→ **WHAT IS BEING ASKED**
Please copy, exactly as they appear below, the lines from the one containing "(Instr.collision (List.replicate 192" through the one containing "theorem test_wf_badFrameTimes : (Instr.badFrameReceived".
● ● ● ●
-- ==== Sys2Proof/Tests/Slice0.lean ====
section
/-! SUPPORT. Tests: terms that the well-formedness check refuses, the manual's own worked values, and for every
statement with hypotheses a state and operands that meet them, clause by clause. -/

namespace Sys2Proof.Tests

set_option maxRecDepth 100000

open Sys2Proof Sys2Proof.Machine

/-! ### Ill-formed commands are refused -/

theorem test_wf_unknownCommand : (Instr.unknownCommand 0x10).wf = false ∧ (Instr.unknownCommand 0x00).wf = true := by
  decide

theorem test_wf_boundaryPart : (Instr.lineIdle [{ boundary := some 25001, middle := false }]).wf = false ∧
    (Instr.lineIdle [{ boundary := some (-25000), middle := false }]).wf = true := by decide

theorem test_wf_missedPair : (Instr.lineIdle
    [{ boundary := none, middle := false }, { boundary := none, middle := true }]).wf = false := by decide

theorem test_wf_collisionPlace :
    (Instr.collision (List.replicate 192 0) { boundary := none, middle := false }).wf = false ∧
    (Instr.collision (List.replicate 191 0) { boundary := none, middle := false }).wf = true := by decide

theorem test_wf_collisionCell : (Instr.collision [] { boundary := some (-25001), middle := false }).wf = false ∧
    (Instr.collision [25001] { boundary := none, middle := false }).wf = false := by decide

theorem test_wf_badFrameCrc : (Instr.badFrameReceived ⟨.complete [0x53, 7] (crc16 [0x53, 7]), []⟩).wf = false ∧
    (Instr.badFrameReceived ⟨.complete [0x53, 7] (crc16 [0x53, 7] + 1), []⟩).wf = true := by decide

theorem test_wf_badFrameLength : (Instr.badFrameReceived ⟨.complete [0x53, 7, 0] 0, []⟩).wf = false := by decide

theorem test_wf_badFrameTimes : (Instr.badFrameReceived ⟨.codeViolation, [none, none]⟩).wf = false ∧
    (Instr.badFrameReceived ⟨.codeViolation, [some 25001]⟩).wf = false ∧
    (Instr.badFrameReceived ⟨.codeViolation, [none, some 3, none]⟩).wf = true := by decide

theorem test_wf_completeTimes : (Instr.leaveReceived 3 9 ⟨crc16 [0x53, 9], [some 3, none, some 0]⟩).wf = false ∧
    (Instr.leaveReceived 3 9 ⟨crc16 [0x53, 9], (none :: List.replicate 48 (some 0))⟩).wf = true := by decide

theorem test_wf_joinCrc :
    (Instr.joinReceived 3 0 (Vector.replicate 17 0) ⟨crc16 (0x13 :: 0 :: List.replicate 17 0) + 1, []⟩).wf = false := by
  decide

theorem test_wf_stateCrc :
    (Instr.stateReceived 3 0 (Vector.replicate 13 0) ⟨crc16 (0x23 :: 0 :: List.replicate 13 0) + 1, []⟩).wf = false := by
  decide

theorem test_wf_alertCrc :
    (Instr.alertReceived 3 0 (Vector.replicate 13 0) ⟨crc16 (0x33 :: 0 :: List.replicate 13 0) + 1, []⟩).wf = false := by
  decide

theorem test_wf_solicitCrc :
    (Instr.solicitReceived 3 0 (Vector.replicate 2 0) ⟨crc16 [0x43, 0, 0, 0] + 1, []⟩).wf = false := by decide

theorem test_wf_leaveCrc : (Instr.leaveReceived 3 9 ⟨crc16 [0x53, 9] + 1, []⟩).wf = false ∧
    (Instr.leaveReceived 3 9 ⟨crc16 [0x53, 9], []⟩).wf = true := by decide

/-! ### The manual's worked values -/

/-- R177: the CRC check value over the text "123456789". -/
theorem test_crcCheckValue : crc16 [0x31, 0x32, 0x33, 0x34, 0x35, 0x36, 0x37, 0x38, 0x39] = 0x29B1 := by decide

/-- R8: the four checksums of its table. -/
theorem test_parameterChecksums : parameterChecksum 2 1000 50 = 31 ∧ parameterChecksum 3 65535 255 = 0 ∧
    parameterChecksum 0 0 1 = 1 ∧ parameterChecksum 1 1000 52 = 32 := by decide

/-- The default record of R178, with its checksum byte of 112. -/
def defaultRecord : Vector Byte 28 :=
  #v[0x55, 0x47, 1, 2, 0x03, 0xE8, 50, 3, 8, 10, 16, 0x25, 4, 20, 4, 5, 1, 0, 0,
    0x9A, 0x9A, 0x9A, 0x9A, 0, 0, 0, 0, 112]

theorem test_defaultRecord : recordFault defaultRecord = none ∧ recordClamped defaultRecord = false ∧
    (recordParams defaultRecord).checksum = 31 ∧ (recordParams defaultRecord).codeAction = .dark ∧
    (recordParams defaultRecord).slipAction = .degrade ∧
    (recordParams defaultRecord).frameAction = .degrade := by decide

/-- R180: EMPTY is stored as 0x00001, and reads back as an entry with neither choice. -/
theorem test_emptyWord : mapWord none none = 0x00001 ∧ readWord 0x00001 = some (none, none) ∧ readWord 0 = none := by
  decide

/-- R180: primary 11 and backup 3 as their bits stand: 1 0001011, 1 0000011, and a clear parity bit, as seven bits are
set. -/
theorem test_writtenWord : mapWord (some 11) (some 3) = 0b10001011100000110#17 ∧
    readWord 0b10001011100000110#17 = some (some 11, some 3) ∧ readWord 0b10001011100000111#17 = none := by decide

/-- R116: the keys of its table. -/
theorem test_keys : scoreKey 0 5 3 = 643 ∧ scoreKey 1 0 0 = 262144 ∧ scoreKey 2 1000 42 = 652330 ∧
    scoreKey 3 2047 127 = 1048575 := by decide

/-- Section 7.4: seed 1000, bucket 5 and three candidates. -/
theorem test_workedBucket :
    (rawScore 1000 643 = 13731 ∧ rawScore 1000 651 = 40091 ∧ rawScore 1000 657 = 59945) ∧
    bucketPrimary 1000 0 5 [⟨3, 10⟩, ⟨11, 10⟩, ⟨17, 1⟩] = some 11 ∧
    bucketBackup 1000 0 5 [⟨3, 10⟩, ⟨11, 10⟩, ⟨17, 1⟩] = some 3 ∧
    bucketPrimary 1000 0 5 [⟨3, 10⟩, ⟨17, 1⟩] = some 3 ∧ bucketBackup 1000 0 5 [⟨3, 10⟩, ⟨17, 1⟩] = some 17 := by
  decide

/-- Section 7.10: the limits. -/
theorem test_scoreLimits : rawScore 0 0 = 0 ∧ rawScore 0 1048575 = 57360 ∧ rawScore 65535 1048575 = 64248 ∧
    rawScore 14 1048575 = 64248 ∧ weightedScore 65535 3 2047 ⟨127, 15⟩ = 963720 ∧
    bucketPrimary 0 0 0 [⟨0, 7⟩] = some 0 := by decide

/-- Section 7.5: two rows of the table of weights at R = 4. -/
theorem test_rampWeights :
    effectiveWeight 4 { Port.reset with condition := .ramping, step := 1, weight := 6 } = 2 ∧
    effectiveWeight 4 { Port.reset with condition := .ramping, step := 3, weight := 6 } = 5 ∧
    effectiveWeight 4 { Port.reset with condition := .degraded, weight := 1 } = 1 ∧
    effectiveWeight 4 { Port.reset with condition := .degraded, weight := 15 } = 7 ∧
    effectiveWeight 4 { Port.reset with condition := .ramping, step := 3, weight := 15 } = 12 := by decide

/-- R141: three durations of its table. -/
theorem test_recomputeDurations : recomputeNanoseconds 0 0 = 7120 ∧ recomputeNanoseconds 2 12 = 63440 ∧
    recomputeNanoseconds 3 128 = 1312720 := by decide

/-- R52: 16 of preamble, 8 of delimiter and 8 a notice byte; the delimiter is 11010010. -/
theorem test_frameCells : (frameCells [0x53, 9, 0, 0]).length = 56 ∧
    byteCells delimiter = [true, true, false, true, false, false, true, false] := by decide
● ● ● ●
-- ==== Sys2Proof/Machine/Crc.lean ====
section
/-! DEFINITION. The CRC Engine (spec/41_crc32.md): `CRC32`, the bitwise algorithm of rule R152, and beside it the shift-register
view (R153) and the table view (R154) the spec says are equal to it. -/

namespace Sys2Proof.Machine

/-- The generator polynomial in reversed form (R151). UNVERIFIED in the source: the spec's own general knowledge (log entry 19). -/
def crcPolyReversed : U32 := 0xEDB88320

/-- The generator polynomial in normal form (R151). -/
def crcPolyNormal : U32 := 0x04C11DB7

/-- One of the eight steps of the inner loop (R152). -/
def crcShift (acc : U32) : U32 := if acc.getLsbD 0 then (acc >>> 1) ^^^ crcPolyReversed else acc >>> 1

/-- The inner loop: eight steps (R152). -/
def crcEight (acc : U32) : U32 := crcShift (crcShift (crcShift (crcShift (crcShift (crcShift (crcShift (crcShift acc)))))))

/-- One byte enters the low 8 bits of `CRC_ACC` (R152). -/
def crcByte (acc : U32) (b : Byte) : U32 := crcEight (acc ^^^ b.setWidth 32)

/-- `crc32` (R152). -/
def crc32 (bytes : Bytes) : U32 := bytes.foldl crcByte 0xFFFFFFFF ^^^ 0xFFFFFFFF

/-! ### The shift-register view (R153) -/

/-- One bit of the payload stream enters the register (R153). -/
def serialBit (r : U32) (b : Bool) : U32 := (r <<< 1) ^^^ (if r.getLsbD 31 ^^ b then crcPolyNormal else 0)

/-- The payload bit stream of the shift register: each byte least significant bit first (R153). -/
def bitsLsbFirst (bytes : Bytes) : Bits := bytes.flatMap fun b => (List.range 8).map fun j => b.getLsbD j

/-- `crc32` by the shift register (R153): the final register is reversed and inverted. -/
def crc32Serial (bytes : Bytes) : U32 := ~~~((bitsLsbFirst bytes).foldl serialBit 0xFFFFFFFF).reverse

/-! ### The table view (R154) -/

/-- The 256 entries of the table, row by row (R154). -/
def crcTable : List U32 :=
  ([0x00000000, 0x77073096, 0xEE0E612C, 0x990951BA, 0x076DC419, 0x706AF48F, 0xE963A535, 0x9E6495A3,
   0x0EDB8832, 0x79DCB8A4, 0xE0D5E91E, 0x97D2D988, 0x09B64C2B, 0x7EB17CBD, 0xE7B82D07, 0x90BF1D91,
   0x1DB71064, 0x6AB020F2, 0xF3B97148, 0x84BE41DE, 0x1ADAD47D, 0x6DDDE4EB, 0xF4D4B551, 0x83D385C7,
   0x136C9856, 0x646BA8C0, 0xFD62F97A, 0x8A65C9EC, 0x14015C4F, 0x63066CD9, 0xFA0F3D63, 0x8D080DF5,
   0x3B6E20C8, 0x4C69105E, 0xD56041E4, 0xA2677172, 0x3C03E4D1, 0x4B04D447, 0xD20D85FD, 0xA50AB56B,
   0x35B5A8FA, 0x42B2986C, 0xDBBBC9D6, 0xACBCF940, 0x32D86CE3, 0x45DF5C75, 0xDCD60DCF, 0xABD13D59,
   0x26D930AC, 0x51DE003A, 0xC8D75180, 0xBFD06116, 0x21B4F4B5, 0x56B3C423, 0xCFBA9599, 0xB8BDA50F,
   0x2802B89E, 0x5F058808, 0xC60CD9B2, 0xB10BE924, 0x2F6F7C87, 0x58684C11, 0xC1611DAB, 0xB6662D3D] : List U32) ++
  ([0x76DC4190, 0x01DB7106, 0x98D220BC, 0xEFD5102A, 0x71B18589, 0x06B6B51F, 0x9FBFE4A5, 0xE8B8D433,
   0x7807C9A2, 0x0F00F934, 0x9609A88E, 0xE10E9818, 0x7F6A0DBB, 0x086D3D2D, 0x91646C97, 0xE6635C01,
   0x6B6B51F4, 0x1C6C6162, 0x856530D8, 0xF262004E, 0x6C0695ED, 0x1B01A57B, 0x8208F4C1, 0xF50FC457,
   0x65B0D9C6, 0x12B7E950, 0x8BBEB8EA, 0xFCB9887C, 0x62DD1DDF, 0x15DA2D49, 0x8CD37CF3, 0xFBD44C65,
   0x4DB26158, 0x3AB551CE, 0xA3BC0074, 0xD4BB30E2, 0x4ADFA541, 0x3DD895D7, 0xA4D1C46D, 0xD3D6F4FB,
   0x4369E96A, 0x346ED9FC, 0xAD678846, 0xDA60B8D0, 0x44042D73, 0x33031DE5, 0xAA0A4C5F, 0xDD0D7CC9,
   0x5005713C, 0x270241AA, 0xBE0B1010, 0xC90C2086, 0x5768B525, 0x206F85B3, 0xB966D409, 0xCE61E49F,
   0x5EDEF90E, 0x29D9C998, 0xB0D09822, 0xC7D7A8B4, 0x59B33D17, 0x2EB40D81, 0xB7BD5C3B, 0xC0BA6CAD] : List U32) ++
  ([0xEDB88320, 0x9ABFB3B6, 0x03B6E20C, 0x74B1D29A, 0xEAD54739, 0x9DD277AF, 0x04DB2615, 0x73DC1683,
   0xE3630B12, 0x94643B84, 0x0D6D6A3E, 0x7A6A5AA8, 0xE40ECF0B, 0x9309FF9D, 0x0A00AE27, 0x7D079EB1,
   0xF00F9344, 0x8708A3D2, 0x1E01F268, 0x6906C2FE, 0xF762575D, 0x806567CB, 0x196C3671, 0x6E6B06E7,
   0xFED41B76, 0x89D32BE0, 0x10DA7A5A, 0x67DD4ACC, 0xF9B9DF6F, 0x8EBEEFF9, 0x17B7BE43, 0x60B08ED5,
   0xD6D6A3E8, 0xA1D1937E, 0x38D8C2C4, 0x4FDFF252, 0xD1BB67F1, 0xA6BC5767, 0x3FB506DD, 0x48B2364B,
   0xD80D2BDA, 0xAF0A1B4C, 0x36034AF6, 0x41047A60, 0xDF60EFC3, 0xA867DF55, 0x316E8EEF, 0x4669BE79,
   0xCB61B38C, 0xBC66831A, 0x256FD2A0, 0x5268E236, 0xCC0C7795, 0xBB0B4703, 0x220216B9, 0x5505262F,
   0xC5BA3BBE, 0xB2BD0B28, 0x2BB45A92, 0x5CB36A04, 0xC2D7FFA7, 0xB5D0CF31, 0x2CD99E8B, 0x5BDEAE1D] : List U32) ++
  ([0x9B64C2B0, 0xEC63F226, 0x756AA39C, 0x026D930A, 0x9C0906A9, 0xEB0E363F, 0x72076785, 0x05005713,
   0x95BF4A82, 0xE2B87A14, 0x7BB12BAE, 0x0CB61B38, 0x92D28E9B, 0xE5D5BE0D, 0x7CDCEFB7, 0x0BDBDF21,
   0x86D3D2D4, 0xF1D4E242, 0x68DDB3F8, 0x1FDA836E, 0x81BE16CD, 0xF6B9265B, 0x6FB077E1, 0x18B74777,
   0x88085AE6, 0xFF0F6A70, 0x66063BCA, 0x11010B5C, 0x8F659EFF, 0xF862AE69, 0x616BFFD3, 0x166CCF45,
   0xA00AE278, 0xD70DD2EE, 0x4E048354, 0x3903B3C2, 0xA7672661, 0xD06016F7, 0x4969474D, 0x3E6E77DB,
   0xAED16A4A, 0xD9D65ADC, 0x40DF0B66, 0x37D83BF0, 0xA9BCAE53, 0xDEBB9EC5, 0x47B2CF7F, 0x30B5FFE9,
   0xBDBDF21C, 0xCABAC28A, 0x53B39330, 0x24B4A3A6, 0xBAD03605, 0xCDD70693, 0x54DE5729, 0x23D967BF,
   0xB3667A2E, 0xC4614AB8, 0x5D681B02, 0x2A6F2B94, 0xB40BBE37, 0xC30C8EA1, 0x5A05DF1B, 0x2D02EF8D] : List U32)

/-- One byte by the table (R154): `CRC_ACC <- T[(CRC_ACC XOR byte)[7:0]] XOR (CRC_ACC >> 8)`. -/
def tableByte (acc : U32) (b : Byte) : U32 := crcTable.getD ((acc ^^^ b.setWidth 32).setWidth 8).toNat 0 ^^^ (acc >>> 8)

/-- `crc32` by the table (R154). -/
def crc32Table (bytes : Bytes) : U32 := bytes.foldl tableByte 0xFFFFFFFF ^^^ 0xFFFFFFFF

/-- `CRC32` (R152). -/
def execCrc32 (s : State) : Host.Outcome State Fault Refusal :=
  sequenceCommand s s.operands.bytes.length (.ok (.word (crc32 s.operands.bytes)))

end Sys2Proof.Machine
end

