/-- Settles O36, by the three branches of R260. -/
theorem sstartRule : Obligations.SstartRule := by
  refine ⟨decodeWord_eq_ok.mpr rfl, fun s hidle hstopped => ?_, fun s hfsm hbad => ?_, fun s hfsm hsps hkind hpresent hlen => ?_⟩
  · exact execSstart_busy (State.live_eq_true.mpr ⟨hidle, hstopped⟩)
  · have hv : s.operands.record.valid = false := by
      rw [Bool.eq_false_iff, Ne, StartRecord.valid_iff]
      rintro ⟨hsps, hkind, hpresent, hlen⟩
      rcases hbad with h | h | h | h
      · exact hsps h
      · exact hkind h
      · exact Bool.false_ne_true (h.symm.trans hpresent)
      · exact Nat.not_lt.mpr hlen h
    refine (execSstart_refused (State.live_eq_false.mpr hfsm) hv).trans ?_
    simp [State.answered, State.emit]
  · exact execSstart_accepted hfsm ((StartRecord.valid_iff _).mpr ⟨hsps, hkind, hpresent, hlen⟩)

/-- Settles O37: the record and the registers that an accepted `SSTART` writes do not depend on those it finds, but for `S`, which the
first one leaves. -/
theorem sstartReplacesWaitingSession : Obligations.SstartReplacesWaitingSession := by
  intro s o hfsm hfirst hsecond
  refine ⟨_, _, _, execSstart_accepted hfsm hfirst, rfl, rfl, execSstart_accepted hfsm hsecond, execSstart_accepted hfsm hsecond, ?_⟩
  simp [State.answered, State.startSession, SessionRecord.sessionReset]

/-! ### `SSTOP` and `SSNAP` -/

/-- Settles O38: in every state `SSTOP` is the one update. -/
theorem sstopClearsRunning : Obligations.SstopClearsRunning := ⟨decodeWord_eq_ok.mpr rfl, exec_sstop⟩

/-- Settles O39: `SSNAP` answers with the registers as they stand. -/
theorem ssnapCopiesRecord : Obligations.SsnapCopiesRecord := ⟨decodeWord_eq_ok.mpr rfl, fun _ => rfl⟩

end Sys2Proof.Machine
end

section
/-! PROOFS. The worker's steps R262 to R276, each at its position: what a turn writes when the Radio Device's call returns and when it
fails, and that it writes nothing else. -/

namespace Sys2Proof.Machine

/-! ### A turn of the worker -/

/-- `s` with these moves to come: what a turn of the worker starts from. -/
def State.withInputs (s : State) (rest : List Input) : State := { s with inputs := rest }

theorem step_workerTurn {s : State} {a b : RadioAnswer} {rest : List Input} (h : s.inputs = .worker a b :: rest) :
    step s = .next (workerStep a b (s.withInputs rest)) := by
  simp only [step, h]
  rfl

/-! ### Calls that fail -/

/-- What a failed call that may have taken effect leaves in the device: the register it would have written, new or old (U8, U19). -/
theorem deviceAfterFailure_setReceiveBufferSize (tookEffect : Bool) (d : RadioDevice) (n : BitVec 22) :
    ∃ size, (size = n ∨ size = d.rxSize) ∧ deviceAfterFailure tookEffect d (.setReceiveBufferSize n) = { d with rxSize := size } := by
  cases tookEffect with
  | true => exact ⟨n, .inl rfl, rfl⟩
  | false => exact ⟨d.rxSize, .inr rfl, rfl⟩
● ● ● ●
→ **ANSWER FOR THIS EXERCISE**
    (Instr.collision (List.replicate 192 0) { boundary := none, middle := false }).wf = false ∧
    (Instr.collision (List.replicate 191 0) { boundary := none, middle := false }).wf = true := by decide

theorem test_wf_collisionCell : (Instr.collision [] { boundary := some (-25001), middle := false }).wf = false ∧
    (Instr.collision [25001] { boundary := none, middle := false }).wf = false := by decide

theorem test_wf_badFrameCrc : (Instr.badFrameReceived ⟨.complete [0x53, 7] (crc16 [0x53, 7]), []⟩).wf = false ∧
    (Instr.badFrameReceived ⟨.complete [0x53, 7] (crc16 [0x53, 7] + 1), []⟩).wf = true := by decide

theorem test_wf_badFrameLength : (Instr.badFrameReceived ⟨.complete [0x53, 7, 0] 0, []⟩).wf = false := by decide

theorem test_wf_badFrameTimes : (Instr.badFrameReceived ⟨.codeViolation, [none, none]⟩).wf = false ∧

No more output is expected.